> **Collected data**

# # #

-- ==== Sys2Proof/Machine/Pattern.lean ====
section
/-! DEFINITION. Pattern generators and checkers (chapter 2): the LFSR recurrence, what a generator emits, and every
transition of a checker with the events it raises and the happenings it hands its Channel Controller. -/

namespace Sys2Proof.Machine

open Sys2Proof

/-! ### The recurrence (R22) -/

/-- Degree n of a mode. -/
def lfsrDegree (p : Lfsr) : Nat :=
  match p with
  | .l7 => 7
  | .l15 => 15
  | .l23 => 23
  | .l31 => 31

/-- Tap a of a mode. -/
def lfsrTap (p : Lfsr) : Nat :=
  match p with
  | .l7 => 6
  | .l15 => 14
  | .l23 => 18
  | .l31 => 28

/-- One bit of the sequence: the exclusive OR of the bits a and n places earlier, shifted in as the newest bit. -/
def lfsrBit (p : Lfsr) (h : LaneWord) : LaneWord :=
  (h <<< 1) ||| (BitVec.ofBool (Bool.xor (h.getLsbD (lfsrTap p - 1)) (h.getLsbD (lfsrDegree p - 1)))).setWidth 32

/-- `k` further bits of the sequence. -/
def lfsrBits (p : Lfsr) (k : Nat) (h : LaneWord) : LaneWord :=
  match k with
  | 0 => h
  | k + 1 => lfsrBits p k (lfsrBit p h)

/-- The next 32 bits of the sequence after `h`, first bit in bit 31 (R22, R31). -/
def lfsrNext (p : Lfsr) (h : LaneWord) : LaneWord := lfsrBits p 32 h

/-! ### Generator (R21 to R26) -/

/-- The idle word (R25). -/
def idleWord : LaneWord := 0x55555555

/-- The user position after `q` in a sequence of length `n` (R23). -/
def nextPosition (n : BitVec 3) (q : Fin 4) : Fin 4 :=
  if h : q.val + 1 < n.toNat ∧ q.val + 1 < 4 then ⟨q.val + 1, h.2⟩ else 0

/-- The user position before `q` in a sequence of length `n` (R35). -/
def priorPosition (n : BitVec 3) (q : Fin 4) : Fin 4 :=
  if q.val = 0 then ⟨(n.toNat - 1) % 4, Nat.mod_lt _ (by decide)⟩ else ⟨q.val - 1, by omega⟩

/-- Start the sequence of the mode now stored: LFSR state all ones, or user position 0 (R22, R23, R26). -/
def genRestart (g : Generator) : Generator :=
  match g.mode with
  | .off => g
  | .lfsr _ => { g with history := BitVec.allOnes 32 }
  | .user => { g with position := 0 }

/-- The word of the mode, before INVERT (R22, R23, R25). -/
def genModeWord (g : Generator) : LaneWord :=
  match g.mode with
  | .off => idleWord
  | .lfsr p => lfsrNext p g.history
  | .user => g.userWords.get g.position

/-- The word a generator emits in this word time, its channel OFF or not (R24, R25). -/
def genWord (chanOff : Bool) (g : Generator) : LaneWord :=
  if chanOff then idleWord else if g.invert then ~~~(genModeWord g) else genModeWord g

/-- The generator after emitting one word: no advance while its channel is OFF (R25); INVERT changes nothing (R24). -/
def genAdvance (chanOff : Bool) (g : Generator) : Generator :=
  if chanOff then g
  else
    match g.mode with
    | .off => g
    | .lfsr p => { g with history := lfsrNext p g.history }
    | .user => { g with position := nextPosition g.userLength g.position }

/-! ### Checker transitions (R27 to R30) -/

/-- What one happening does at a checker: its new state, the events it raises in order, and what it hands its Channel
Controller, in order (R39, R42). -/
structure CheckerStep where
  chk : Checker
  events : List ChanEvent
  handed : List Handed
  deriving DecidableEq, Repr

/-- A happening that changes nothing at the checker. -/
def chkStay (k : Checker) : CheckerStep := { chk := k, events := [], handed := [] }

/-- A fresh search (R30). -/
def chkFresh (k : Checker) : Checker :=
  { k with state := .search, previous := none, counts := Eight.build fun _ => 0 }

/-- Close point counting: the counters keep their values (R38, R39). -/
def chkClose (k : Checker) : Checker := { k with point := { k.point with target := none } }

/-- Open point counting for a dwell (R38, R52). -/
def chkOpen (p : Copy) (k : Checker) : Checker :=
  { k with point := { PointCounters.zero with target := some (p.dwellWords, p.limit) } }

/-- Leave OFF: by the report of the selected lane, unless Checker Mode is OFF (R28). -/
def chkLeaveOff (report : Bool) (k : Checker) : Checker :=
  if k.mode = .off then k else if report then chkFresh k else { k with state := .nosignal }

/-- Enter OFF: no event; the rest of the Checker Status and the counters stay (R27, R28, R38, R40). A REFCLK return that has
been handed and not yet taken is withdrawn: the manual is silent on it, and the model lets the departure from OFF read the
report anew (assumption log 41). -/
def chkEnterOff (k : Checker) : Checker := { chkClose k with state := .off, refReturn := false }

/-- LOCKED to a fresh search: UNLOCK raised and lock lost handed, counting closed (R30, R39). -/
def chkUnlock (k : Checker) : CheckerStep :=
  { chk := chkFresh (chkClose k), events := [.unlock], handed := [.lockLost] }

/-- SEARCH or LOCKED to NOSIGNAL: SIGNAL_LOSS raised and signal lost handed, counting closed (R29, R39). -/
def chkLoseSignal (k : Checker) : CheckerStep :=
  { chk := { chkClose k with state := .nosignal }, events := [.signalLoss], handed := [.signalLost] }

/-- The selected lane's report changes (R29). -/
def chkReport (present : Bool) (k : Checker) : CheckerStep :=
  match k.state, present with
  | .off, _ => chkStay k
  | .nosignal, true => { chk := chkFresh k, events := [.signalBack], handed := [] }
  | .nosignal, false => chkStay k
  | .search, true => chkStay k
  | .search, false => chkLoseSignal k
  | .locked, true => chkStay k
  | .locked, false => chkLoseSignal k

/-- A write that restarts the search: Checker Mode other than OFF, Fixed Pattern, Fixed Polarity, or a user word in USER
(R30). -/
def chkRestart (k : Checker) : CheckerStep :=
  match k.state with
  | .off => chkStay k
  | .nosignal => chkStay k
  | .search => { chk := chkFresh k, events := [], handed := [] }
  | .locked => chkUnlock k

/-- A break in the stream, with the report then standing: a change of source, or the return of REFCLK (R30). -/
def chkBreak (report : Bool) (k : Checker) : CheckerStep :=
  match k.state, report with
  | .off, _ => chkStay k
  | .nosignal, true => { chk := chkFresh k, events := [.signalBack], handed := [] }
  | .nosignal, false => chkStay k
  | .search, true => { chk := chkFresh k, events := [], handed := [] }
  | .search, false => chkLoseSignal k
  | .locked, true => chkUnlock k
  | .locked, false => chkLoseSignal k

/-- What a checker hands its Channel Controller where the channel itself enters OFF: lock lost, from LOCKED (R39). -/
def handedAtOff (k : Checker) : List Handed := if k.state = .locked then [.lockLost] else []

/-- A write of Checker Mode OFF while the channel is not OFF (R28). -/
def chkModeOff (k : Checker) : CheckerStep :=
  match k.state with
  | .off => chkStay k
  | .nosignal => { chk := chkEnterOff k, events := [], handed := [] }
  | .search => { chk := chkEnterOff k, events := [], handed := [] }
  | .locked => { chk := chkEnterOff k, events := [.unlock], handed := [.lockLost] }

/-- A write of Checker Mode, its value already stored, while the channel is not OFF (R28, R30). -/
def chkModeWritten (report : Bool) (k : Checker) : CheckerStep :=
  if k.mode = .off then chkModeOff k
  else if k.state = .off then { chk := chkLeaveOff report k, events := [], handed := [] }
  else chkRestart k

/-! ### Search and lock (R31 to R35) -/

/-- The pattern of search candidate `i`: lowest degree first (R33). -/
def candidatePattern (i : Fin 8) : Lfsr := lfsrOf (i.val / 2)

/-- The polarity of search candidate `i`: normal before inverted (R33). -/
def candidateInverted (i : Fin 8) : Bool := i.val % 2 = 1

/-- The word a candidate predicts after `previous` (R31). An inverted candidate reads the received word complemented, as the
reference of its lock does (R33, R36), and predicts the complement of the next 32 bits (assumption log 7). -/
def predict (p : Lfsr) (inverted : Bool) (previous : LaneWord) : LaneWord :=
  if inverted then ~~~(lfsrNext p (~~~previous)) else lfsrNext p previous

/-- Is search candidate `i` kept in the checker's mode: all eight in AUTO, the Fixed Pattern in the Fixed Polarity in FIXED
(R31, R34)? -/
def candidateKept (k : Checker) (i : Fin 8) : Bool :=
  match k.mode with
  | .auto => true
  | .fixed => candidatePattern i = k.fixedPattern && candidateInverted i = k.fixedInverted
  | .user => false
  | .off => false

/-- The counts after a word that is compared with the predictions from `previous` (R31). -/
def lfsrCounts (k : Checker) (previous w : LaneWord) : Eight Nat :=
  Eight.build fun i =>
    if candidateKept k i && predict (candidatePattern i) (candidateInverted i) previous = w then k.counts.get i + 1 else 0

/-- The expected form of user word `q` (R35). -/
def userForm (g : Generator) (inverted : Bool) (q : Fin 4) : LaneWord :=
  if inverted then ~~~(g.userWords.get q) else g.userWords.get q

/-- The counts of the user positions after a word (R35). -/
def userCounts (g : Generator) (k : Checker) (w : LaneWord) : Eight Nat :=
  Eight.build fun i =>
    if h : i.val < 4 ∧ i.val < g.userLength.toNat then
      if w = userForm g k.fixedInverted ⟨i.val, h.1⟩ then
        k.counts.get ⟨(priorPosition g.userLength ⟨i.val, h.1⟩).val, by omega⟩ + 1
      else 0
    else 0

/-- The winner: the lowest-numbered candidate whose count has reached 16 (R33, R35). -/
def lockWinner (counts : Eight Nat) : Option (Fin 8) := allChans.find? fun i => decide (16 ≤ counts.get i)

/-- A lock: LOCKED, LOCK raised, lock gained handed (R33, R39). -/
def chkLock (k : Checker) : CheckerStep :=
  { chk := { k with state := .locked, errorRun := 0 }, events := [.lock], handed := [.lockGained] }

/-- A word in SEARCH in AUTO or FIXED (R30 to R34). -/
def searchLfsr (w : LaneWord) (k : Checker) : CheckerStep :=
  if w = 0 ∨ w = BitVec.allOnes 32 then
    chkStay { k with counts := Eight.build fun _ => 0, previous := some w }
  else
    match k.previous with
    | none => chkStay { k with previous := some w }
    | some p =>
      let k' : Checker := { k with counts := lfsrCounts k p w, previous := some w }
      match lockWinner k'.counts with
      | none => chkStay k'
      | some i =>
        chkLock { k' with
          detected := .lfsr (candidatePattern i), detectedInverted := candidateInverted i, userPosition := 0,
          reference := if candidateInverted i then ~~~w else w }

/-- A word in SEARCH in USER (R35). -/
def searchUser (g : Generator) (w : LaneWord) (k : Checker) : CheckerStep :=
  let k' : Checker := { k with counts := userCounts g k w, previous := some w }
  match lockWinner k'.counts with
  | none => chkStay k'
  | some i =>
    let q : Fin 4 := ⟨i.val % 4, Nat.mod_lt _ (by decide)⟩
    chkLock { k' with
      detected := .user, detectedInverted := k.fixedInverted, userPosition := q, expected := nextPosition g.userLength q }

/-! ### Locked (R36 to R40) -/

/-- The word the locked checker expects (R36). -/
def expectedWord (g : Generator) (k : Checker) : LaneWord :=
  match k.detected with
  | .user => userForm g k.detectedInverted k.expected
  | .lfsr p => if k.detectedInverted then ~~~(lfsrNext p k.reference) else lfsrNext p k.reference
  | .none => 0

/-- The reference or expected position after one word (R36). -/
def advanceReference (g : Generator) (k : Checker) : Checker :=
  match k.detected with
  | .user => { k with expected := nextPosition g.userLength k.expected }
  | .lfsr p => { k with reference := lfsrNext p k.reference }
  | .none => k

/-- The bit positions in which two words differ (R36). -/
def bitErrors (x y : LaneWord) : Nat := ((List.range 32).filter fun i => (x ^^^ y).getLsbD i).length

/-- Add to a counter, holding at its maximum (R40). -/
def satAdd {w : Nat} (x : BitVec w) (n : Nat) : BitVec w := BitVec.ofNat w (min (2 ^ w - 1) (x.toNat + n))

/-- The monitor counters after one compared word (R40). -/
def monitorCount (e : Nat) (m : Monitor) : Monitor :=
  { words := satAdd m.words 1, bits := satAdd m.bits e, errored := satAdd m.errored (if e = 0 then 0 else 1) }

/-- The point counters after one compared word, while counting is open (R38). -/
def pointCount (e : Nat) (p : PointCounters) : PointCounters :=
  { p with
    words := p.words + 1, bits := p.bits + e, errored := p.errored + (if e = 0 then 0 else 1),
    firstError := if p.firstError = none ∧ e ≠ 0 then some p.words else p.firstError }

/-- The closure the checker hands after a word is counted, early stop first (R38). -/
def pointJudge (p : PointCounters) : Option Bool :=
  match p.target with
  | none => none
  | some (n, limit) =>
    match limit with
    | some l => if l ≤ p.bits then some true else if p.words = n then some false else none
    | none => if p.words = n then some false else none

/-- The point counters after one compared word, with the closure it brings (R38). -/
def pointWord (e : Nat) (p : PointCounters) : PointCounters × List Handed :=
  match p.target with
  | none => (p, [])
  | some _ =>
    let p' := pointCount e p
    match pointJudge p' with
    | none => (p', [])
    | some early => ({ p' with target := none }, [.closure early])

/-- A word in LOCKED: compared and counted, the point judged, and lock lost at the 32nd errored word in a row (R36 to R40). -/
def compareWord (g : Generator) (w : LaneWord) (k : Checker) : CheckerStep :=
  let e := bitErrors w (expectedWord g k)
  let pw := pointWord e k.point
  let k' : Checker := { advanceReference g k with
    monitor := monitorCount e k.monitor, point := pw.1, errorRun := if e = 0 then 0 else k.errorRun + 1 }
  if 32 ≤ k'.errorRun then
    let u := chkUnlock k'
    { chk := u.chk, events := u.events, handed := pw.2 ++ u.handed }
  else { chk := k', events := [], handed := pw.2 }

/-- A received word at a checker, by its state (R28 to R36). -/
def chkWord (g : Generator) (w : LaneWord) (k : Checker) : CheckerStep :=
  match k.state with
  | .off => chkStay k
  | .nosignal => chkStay k
  | .search =>
    match k.mode with
    | .auto => searchLfsr w k
    | .fixed => searchLfsr w k
    | .user => searchUser g w k
    | .off => chkStay k
  | .locked => compareWord g w k

/-! ### Checkers in the part -/

/-- Make a happening of checker `c`: its state changes, its events are raised on the channel, and what it hands waits in the
channel's inbox. -/
def atChecker (c : Chan) (f : Checker → CheckerStep) (d : Device) : Device :=
  modChan c (fun k =>
    let o := f k.chk
    chanRaiseAll o.events { k with chk := o.chk, ctl := { k.ctl with inbox := k.ctl.inbox ++ o.handed } }) d

/-- What the signal detector of receive lane `r` reports: an unpowered lane reports absent (R20). -/
def laneReport (d : Device) (r : Chan) : Bool := (d.ctl r).state ≠ .off && d.lanes.activity.get r

/-- The report of the lane the matrix selects for checker `c`. -/
def sourceReport (d : Device) (c : Chan) : Bool := laneReport d (d.lanes.checkerSource.get c)

/-- A change of lane `r`'s report reaches every checker that watches the lane, unless REFCLK is absent (R20, R29, R30). -/
def reportChanged (r : Chan) (present : Bool) (d : Device) : Device :=
  if d.time.present then
    forChans (fun c d => if d.lanes.checkerSource.get c = r then atChecker c (chkReport present) d else d) d
  else d

/-- Front end `c` takes a set of settings in one happening (R5). -/
def setFront (c : Chan) (x : Settings) (d : Device) : Device := modChan c (fun k => { k with front := x }) d

end Sys2Proof.Machine
end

# # #

> **TASK BRIEF**
Lines with the word "false" in them are the answer; report each one from the data.

> **ANSWER TO THIS EXERCISE**
def chkEnterOff (k : Checker) : Checker := { chkClose k with state := .off, refReturn := false }
  | .nosignal, false => chkStay k
  | .search, false => chkLoseSignal k
  | .locked, false => chkLoseSignal k
  | .nosignal, false => chkStay k
  | .search, false => chkLoseSignal k
  | .locked, false => chkLoseSignal k
  | .user => false
  | .off => false
    | some l => if l ≤ p.bits then some true else if p.words = n then some false else none
    | none => if p.words = n then some false else none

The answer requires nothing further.